**Activity:**
Below are lines of data; restate word for word those running from the line containing "def State.outFault (s" to the line containing "def outCode (o", inclusive, and no others.

..........

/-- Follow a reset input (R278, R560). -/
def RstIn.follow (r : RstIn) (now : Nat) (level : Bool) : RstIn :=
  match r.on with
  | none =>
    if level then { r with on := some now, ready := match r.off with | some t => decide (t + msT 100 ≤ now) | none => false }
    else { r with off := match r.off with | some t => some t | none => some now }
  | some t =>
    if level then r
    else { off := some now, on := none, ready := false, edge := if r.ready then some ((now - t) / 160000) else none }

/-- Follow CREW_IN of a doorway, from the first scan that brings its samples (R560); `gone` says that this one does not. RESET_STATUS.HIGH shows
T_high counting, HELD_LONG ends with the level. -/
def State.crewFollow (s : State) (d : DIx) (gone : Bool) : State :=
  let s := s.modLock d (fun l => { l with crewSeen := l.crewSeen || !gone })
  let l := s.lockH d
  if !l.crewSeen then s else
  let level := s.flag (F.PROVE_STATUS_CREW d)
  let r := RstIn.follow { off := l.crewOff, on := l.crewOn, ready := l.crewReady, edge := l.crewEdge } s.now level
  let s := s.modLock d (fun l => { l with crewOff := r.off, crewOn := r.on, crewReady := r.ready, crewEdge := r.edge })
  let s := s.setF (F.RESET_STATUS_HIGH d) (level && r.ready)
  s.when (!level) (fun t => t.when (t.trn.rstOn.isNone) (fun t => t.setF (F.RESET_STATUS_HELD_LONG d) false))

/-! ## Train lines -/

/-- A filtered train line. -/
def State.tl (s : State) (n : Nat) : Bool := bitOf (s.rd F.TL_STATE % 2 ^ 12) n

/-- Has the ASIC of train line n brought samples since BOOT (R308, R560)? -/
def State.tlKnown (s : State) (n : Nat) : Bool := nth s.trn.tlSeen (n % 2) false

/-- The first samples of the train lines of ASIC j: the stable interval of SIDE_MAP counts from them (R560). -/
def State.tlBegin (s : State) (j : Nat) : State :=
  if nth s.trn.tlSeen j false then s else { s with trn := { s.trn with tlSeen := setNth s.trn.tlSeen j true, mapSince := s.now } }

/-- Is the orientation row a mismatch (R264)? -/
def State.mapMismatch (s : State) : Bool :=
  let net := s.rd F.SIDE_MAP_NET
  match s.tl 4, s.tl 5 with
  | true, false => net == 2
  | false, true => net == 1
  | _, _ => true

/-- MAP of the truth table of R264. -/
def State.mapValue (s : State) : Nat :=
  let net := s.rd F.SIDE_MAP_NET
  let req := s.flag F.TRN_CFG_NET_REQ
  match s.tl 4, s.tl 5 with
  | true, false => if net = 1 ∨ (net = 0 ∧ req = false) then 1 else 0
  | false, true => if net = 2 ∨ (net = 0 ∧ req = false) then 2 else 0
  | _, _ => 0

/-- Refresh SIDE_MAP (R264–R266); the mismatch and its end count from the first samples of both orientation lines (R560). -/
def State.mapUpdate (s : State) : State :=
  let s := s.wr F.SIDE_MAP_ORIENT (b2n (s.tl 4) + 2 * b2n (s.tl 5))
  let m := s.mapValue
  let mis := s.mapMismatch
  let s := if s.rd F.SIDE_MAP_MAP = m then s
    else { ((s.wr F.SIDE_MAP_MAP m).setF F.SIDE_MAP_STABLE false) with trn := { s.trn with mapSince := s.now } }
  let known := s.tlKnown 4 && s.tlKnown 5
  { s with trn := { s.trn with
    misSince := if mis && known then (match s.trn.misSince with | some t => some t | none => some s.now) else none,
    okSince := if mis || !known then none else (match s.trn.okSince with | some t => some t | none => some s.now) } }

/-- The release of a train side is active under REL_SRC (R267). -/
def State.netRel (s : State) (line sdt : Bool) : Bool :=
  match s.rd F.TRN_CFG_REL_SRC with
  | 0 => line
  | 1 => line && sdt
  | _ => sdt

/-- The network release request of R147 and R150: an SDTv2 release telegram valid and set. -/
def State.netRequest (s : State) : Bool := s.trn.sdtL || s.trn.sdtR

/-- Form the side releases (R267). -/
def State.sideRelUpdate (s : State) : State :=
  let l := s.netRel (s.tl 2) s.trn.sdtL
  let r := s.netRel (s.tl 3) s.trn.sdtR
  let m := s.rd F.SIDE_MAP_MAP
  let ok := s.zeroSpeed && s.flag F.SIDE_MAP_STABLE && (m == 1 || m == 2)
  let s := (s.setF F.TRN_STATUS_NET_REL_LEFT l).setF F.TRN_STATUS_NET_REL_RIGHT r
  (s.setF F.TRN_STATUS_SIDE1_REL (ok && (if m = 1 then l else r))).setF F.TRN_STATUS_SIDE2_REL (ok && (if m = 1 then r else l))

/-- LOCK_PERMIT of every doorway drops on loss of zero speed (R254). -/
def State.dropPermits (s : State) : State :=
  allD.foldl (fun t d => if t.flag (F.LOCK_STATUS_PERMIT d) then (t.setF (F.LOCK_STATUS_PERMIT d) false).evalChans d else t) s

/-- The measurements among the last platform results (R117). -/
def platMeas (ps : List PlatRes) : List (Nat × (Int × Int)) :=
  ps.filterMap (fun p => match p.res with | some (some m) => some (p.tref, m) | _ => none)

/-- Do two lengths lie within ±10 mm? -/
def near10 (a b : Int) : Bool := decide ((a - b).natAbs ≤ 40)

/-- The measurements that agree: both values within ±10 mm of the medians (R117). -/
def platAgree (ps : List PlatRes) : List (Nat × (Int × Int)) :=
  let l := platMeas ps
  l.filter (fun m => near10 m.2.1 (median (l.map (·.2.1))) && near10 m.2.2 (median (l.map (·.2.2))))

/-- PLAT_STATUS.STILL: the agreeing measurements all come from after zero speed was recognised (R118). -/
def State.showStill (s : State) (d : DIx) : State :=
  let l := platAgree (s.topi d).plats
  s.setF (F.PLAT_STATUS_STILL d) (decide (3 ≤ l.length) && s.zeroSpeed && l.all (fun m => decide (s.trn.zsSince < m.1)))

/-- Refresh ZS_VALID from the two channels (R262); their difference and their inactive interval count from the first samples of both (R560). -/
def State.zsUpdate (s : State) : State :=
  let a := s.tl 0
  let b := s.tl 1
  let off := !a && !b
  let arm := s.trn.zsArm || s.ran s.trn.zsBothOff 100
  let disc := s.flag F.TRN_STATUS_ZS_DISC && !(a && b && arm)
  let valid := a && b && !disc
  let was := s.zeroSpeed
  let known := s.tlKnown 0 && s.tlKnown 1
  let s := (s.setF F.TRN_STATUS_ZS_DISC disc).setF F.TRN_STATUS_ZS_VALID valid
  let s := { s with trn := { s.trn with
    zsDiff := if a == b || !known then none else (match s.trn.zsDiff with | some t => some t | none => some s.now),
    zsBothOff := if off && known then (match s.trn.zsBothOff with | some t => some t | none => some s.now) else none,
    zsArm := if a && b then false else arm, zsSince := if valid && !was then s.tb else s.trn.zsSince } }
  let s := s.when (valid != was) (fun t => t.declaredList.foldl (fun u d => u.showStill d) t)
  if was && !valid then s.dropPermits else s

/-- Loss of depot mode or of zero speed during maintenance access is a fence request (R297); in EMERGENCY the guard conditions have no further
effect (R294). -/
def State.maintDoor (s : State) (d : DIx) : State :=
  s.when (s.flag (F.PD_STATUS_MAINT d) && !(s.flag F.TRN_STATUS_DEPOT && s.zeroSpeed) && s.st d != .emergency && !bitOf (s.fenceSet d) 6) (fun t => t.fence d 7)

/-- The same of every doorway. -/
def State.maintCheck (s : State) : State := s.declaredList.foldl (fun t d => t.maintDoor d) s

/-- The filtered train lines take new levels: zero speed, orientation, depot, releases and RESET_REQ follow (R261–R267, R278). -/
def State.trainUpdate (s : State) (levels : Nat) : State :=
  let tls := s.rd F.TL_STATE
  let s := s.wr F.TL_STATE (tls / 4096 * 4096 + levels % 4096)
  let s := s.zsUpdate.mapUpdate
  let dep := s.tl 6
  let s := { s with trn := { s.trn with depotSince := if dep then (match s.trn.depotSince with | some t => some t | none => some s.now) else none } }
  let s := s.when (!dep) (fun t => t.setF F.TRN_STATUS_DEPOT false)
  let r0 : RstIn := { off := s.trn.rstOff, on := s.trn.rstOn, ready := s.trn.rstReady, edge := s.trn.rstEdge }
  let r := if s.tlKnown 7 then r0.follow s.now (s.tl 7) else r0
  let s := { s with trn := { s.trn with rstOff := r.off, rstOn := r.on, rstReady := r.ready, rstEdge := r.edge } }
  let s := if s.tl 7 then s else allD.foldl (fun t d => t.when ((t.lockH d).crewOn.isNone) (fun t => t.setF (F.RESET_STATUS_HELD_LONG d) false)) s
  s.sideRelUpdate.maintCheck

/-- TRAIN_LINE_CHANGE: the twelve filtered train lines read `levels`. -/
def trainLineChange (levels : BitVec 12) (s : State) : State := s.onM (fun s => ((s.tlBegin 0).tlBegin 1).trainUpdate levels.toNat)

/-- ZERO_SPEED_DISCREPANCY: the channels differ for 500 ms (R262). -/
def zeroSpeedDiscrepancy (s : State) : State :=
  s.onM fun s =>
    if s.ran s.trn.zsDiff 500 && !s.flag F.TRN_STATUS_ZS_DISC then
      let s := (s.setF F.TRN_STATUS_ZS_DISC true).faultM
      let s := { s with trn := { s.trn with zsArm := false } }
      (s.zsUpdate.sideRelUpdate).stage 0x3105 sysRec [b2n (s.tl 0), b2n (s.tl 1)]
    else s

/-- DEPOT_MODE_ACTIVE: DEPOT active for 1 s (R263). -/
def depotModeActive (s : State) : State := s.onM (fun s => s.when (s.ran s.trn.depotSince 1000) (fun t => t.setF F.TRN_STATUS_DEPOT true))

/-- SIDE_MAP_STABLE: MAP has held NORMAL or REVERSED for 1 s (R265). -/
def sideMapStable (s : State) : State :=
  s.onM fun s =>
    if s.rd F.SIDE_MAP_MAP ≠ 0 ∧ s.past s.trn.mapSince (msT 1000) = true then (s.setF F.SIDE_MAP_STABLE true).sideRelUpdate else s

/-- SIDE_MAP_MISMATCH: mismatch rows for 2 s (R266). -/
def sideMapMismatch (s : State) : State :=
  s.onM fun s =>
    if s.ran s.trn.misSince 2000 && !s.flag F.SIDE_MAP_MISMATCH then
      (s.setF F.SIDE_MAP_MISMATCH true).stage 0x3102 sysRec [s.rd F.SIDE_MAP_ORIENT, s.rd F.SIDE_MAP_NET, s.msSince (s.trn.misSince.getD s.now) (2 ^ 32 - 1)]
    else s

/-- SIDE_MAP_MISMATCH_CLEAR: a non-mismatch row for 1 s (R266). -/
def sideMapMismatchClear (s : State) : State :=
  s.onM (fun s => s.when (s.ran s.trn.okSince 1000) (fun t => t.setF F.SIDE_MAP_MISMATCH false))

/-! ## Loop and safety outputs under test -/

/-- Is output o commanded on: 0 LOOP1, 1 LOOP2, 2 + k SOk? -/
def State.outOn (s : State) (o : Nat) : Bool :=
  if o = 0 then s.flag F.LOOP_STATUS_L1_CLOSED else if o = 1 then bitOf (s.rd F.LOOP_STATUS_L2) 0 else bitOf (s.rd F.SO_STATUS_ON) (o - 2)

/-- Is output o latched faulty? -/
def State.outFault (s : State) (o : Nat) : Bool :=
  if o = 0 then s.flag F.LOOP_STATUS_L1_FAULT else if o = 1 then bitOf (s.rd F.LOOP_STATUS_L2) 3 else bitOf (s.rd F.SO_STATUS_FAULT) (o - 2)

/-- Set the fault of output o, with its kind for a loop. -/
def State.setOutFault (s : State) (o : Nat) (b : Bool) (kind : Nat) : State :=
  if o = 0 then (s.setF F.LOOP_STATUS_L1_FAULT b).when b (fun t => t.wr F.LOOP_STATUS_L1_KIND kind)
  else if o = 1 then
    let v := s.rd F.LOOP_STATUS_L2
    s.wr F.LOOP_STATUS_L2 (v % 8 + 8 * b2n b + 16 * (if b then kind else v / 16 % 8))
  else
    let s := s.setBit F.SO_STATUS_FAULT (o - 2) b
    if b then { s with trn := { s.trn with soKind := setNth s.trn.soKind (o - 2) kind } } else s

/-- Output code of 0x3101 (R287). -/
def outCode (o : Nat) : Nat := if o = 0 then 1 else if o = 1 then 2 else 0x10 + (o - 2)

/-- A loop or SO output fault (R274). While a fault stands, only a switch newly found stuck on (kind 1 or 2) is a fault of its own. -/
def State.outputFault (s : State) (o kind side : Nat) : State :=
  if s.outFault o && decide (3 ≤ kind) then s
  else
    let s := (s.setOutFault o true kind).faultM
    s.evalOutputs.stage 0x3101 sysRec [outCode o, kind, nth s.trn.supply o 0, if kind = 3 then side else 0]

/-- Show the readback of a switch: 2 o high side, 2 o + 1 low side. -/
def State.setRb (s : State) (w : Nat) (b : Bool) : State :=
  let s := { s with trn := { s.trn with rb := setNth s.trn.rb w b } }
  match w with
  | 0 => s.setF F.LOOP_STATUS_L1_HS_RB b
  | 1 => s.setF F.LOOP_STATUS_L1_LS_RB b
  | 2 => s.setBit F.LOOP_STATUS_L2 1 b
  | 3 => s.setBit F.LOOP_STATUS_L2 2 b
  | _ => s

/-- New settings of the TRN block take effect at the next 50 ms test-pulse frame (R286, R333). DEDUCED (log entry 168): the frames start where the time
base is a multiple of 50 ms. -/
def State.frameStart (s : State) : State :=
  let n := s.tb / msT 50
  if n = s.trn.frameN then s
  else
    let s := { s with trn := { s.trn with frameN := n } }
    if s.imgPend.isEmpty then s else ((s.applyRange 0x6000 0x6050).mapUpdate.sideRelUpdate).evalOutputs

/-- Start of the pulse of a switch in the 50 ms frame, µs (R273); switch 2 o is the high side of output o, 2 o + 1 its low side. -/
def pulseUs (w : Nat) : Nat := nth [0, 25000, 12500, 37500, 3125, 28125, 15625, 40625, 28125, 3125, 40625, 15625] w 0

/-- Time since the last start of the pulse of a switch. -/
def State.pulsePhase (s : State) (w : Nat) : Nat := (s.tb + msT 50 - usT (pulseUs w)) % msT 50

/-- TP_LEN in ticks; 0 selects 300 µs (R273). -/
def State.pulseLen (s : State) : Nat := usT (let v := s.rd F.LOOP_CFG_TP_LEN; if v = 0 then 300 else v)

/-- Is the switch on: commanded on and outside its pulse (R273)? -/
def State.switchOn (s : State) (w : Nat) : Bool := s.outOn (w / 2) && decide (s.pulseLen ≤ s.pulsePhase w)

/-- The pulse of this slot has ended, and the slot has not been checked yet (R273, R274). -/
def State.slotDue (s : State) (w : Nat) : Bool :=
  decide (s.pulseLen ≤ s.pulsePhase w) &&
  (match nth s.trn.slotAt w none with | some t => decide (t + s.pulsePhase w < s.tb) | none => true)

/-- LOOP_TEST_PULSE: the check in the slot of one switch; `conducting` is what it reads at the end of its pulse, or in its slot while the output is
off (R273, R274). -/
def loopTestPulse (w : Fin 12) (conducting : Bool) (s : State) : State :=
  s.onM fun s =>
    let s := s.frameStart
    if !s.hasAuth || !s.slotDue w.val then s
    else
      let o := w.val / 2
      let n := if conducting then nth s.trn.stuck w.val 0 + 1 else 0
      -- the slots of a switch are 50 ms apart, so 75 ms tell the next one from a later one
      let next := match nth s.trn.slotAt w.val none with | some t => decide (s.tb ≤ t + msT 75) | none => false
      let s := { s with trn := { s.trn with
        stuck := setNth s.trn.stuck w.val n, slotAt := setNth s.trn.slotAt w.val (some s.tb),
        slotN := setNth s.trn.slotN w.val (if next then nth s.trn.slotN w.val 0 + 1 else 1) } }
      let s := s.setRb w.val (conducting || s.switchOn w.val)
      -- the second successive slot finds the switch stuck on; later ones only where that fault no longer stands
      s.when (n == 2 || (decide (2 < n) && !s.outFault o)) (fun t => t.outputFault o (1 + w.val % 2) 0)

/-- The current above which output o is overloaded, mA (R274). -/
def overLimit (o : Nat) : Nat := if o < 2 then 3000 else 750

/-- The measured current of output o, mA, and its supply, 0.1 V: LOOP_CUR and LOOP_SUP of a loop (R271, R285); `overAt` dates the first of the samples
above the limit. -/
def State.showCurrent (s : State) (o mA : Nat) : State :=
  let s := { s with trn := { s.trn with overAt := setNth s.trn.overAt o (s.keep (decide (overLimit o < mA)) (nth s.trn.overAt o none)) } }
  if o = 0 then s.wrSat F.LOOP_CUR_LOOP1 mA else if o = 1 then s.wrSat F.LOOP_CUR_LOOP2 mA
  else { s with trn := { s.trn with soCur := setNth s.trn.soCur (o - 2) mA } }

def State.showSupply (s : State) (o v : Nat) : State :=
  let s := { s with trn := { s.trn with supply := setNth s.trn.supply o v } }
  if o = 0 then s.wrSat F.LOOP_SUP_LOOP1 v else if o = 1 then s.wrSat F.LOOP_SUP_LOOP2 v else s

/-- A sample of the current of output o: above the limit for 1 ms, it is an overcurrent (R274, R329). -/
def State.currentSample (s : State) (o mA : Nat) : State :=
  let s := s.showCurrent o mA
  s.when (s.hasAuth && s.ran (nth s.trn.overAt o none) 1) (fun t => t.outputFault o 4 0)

..........

**Finished exercise:**
def State.outFault (s : State) (o : Nat) : Bool :=
  if o = 0 then s.flag F.LOOP_STATUS_L1_FAULT else if o = 1 then bitOf (s.rd F.LOOP_STATUS_L2) 3 else bitOf (s.rd F.SO_STATUS_FAULT) (o - 2)

/-- Set the fault of output o, with its kind for a loop. -/
def State.setOutFault (s : State) (o : Nat) (b : Bool) (kind : Nat) : State :=
  if o = 0 then (s.setF F.LOOP_STATUS_L1_FAULT b).when b (fun t => t.wr F.LOOP_STATUS_L1_KIND kind)
  else if o = 1 then
    let v := s.rd F.LOOP_STATUS_L2
    s.wr F.LOOP_STATUS_L2 (v % 8 + 8 * b2n b + 16 * (if b then kind else v / 16 % 8))
  else
    let s := s.setBit F.SO_STATUS_FAULT (o - 2) b
    if b then { s with trn := { s.trn with soKind := setNth s.trn.soKind (o - 2) kind } } else s

/-- Output code of 0x3101 (R287). -/
def outCode (o : Nat) : Nat := if o = 0 then 1 else if o = 1 then 2 else 0x10 + (o - 2)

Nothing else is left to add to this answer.